§ Goal of the exercise: Look over the entries below. Report how many lines hold the word "sealer", and only that.

————————

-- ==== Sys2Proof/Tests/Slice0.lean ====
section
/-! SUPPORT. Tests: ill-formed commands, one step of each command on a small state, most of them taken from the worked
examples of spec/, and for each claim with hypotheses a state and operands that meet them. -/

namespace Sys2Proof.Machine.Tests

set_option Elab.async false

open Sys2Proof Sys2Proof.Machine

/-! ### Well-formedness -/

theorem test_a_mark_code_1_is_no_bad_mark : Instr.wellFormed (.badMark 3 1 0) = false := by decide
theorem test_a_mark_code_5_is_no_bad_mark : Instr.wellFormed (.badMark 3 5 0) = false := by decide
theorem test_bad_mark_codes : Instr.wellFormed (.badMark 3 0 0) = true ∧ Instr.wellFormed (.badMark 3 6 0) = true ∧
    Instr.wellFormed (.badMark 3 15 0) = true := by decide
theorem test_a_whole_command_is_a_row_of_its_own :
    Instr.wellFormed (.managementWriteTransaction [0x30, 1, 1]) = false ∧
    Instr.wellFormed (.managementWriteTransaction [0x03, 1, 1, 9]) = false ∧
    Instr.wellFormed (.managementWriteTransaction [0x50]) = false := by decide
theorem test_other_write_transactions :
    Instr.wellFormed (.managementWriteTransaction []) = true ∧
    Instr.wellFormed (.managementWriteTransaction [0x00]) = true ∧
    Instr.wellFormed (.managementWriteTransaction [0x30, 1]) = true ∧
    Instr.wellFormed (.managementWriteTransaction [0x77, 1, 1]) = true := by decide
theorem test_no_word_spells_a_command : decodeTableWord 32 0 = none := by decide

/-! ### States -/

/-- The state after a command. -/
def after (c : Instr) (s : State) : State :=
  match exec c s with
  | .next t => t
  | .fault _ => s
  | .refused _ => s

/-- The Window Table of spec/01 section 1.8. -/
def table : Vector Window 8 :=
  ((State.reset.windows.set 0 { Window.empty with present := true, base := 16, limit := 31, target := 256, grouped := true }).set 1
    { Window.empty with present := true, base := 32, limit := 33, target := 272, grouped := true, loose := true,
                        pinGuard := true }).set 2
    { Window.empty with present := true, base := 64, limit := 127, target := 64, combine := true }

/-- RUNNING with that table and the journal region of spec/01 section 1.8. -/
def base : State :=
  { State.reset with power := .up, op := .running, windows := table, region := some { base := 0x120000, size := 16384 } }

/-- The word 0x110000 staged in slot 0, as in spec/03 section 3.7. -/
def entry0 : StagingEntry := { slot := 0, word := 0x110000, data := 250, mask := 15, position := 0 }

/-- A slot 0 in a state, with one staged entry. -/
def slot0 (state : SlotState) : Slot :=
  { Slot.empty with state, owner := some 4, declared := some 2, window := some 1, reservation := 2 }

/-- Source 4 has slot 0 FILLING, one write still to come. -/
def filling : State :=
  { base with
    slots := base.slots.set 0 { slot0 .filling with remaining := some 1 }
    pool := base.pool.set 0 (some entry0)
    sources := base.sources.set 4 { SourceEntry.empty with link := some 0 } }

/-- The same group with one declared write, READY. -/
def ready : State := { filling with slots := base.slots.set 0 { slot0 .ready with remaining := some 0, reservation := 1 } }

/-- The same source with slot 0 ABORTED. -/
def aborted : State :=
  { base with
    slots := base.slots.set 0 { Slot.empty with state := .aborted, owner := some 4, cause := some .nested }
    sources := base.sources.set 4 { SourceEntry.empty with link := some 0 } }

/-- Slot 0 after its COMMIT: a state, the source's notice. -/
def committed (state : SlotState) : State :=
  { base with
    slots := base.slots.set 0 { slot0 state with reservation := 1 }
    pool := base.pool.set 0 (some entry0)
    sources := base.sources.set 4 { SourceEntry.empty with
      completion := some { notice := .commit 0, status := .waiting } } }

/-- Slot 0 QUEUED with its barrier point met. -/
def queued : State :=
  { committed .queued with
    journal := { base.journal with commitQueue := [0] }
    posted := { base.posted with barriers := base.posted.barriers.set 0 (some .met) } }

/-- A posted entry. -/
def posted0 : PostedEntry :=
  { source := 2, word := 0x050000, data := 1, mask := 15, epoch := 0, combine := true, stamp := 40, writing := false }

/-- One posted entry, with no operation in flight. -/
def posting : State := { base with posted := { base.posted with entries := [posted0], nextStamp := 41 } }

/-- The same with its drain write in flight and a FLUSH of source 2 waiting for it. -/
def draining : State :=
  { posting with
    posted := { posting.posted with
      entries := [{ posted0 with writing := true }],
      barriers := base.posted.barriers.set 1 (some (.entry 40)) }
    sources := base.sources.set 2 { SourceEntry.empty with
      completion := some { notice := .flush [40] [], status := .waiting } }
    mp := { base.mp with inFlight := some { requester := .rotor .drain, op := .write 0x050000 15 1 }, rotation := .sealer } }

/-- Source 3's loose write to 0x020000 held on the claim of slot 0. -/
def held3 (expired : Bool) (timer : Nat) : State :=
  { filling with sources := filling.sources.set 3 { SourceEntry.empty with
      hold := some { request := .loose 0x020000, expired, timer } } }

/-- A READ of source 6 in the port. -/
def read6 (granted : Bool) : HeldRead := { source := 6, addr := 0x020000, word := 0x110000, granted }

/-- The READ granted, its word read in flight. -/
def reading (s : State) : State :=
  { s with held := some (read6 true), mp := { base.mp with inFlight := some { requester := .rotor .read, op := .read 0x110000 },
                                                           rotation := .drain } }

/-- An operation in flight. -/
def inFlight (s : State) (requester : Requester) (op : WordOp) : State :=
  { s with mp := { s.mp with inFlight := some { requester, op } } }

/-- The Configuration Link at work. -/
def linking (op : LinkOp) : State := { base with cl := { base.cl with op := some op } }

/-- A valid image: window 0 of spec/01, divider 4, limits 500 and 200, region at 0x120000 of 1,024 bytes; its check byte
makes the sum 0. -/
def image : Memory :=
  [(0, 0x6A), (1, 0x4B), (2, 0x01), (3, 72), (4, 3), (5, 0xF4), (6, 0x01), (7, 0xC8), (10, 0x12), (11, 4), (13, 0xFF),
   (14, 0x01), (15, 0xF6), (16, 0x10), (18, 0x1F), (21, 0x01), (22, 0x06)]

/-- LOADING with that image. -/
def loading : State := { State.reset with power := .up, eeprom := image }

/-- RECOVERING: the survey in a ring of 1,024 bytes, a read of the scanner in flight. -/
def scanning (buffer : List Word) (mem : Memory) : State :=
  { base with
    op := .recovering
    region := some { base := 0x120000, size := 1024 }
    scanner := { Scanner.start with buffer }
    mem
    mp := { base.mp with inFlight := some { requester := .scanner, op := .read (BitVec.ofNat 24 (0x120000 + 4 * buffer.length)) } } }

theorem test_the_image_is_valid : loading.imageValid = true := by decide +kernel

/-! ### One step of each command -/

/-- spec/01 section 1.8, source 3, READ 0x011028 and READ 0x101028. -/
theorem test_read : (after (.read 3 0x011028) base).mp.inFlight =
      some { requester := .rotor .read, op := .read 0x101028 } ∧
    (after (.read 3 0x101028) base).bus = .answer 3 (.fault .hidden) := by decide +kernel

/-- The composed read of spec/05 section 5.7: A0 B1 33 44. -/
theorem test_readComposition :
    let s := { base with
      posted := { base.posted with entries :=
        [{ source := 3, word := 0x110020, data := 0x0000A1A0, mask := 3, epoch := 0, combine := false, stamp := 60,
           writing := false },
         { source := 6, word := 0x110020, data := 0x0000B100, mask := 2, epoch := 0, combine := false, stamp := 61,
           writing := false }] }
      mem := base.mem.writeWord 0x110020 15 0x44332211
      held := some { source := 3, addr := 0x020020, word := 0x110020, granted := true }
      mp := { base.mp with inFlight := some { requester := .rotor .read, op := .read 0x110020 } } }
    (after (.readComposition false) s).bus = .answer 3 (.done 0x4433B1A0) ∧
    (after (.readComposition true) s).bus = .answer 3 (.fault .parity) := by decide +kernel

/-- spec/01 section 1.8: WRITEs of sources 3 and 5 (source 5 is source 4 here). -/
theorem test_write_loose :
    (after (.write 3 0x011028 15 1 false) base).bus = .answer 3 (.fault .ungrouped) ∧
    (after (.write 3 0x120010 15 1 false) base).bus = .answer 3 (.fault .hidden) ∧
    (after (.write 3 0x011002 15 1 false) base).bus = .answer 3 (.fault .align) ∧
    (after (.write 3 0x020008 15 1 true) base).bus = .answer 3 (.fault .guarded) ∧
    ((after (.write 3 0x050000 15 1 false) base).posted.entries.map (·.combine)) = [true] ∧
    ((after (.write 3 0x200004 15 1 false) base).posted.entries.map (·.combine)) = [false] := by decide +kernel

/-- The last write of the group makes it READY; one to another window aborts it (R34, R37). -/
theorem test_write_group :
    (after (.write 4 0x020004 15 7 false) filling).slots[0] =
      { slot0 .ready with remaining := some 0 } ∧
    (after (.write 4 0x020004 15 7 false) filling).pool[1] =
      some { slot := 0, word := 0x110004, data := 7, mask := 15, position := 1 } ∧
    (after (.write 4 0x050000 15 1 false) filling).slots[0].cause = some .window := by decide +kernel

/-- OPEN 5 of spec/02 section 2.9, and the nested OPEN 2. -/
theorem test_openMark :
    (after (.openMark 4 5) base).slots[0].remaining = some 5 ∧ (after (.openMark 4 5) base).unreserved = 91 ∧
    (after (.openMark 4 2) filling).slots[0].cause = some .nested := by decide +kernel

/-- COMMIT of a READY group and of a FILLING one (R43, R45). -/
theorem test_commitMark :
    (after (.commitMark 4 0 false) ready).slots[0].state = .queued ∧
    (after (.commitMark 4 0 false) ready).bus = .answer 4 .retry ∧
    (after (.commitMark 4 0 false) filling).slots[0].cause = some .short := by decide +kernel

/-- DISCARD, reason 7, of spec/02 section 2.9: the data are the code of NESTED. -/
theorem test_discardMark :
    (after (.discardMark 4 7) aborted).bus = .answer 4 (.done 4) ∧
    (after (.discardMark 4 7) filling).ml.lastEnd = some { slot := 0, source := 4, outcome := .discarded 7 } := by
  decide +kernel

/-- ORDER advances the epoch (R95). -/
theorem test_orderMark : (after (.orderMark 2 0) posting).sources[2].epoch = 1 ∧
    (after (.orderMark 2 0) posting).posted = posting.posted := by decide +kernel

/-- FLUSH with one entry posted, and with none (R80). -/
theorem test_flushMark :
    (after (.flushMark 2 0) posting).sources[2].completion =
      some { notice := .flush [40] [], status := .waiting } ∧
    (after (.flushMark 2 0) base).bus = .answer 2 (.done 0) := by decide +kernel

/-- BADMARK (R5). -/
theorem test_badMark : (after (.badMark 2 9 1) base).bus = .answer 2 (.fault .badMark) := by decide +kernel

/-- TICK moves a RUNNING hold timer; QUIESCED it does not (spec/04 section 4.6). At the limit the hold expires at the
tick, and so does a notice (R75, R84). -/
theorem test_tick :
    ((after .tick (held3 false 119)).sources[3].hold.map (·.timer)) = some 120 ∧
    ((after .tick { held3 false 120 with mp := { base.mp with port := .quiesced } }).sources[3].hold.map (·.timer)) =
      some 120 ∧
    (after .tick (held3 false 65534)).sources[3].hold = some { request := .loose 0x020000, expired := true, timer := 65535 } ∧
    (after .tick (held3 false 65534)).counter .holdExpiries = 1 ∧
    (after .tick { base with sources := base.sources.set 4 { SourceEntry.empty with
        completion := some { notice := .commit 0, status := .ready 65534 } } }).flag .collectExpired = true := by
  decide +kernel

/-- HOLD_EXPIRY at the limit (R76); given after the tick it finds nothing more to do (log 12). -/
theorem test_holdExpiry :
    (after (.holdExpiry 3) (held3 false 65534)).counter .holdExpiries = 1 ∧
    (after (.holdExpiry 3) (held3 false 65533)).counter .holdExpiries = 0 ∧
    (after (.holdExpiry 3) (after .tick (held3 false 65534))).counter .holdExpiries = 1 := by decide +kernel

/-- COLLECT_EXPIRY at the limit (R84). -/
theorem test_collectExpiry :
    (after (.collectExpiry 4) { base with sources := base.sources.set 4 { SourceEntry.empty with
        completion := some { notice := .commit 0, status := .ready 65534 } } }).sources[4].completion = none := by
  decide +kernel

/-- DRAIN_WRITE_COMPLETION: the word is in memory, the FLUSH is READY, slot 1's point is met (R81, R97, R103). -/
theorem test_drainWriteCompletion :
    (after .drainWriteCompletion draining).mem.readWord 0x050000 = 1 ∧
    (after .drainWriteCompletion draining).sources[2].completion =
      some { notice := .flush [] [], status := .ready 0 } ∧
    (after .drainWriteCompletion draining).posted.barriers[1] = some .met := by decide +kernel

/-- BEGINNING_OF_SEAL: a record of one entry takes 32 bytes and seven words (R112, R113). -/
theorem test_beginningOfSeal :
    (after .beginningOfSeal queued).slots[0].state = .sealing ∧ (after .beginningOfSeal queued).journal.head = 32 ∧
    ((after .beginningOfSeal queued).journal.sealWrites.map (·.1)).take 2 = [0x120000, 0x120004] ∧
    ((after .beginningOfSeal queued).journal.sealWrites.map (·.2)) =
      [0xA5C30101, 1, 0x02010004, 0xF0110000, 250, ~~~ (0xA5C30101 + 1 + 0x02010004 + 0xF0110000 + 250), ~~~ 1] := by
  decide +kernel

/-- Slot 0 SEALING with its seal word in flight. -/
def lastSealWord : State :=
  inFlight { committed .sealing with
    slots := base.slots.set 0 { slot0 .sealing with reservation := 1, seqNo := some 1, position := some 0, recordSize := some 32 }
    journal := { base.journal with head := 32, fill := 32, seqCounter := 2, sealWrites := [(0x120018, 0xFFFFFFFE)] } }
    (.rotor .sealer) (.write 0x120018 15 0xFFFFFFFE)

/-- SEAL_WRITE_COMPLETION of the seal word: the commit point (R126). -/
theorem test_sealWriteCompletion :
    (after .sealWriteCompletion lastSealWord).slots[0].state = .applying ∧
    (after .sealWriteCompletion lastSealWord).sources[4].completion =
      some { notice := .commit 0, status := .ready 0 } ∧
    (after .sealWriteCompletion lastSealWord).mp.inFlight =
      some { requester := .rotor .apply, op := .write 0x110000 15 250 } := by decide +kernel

————————

§ Response area: 2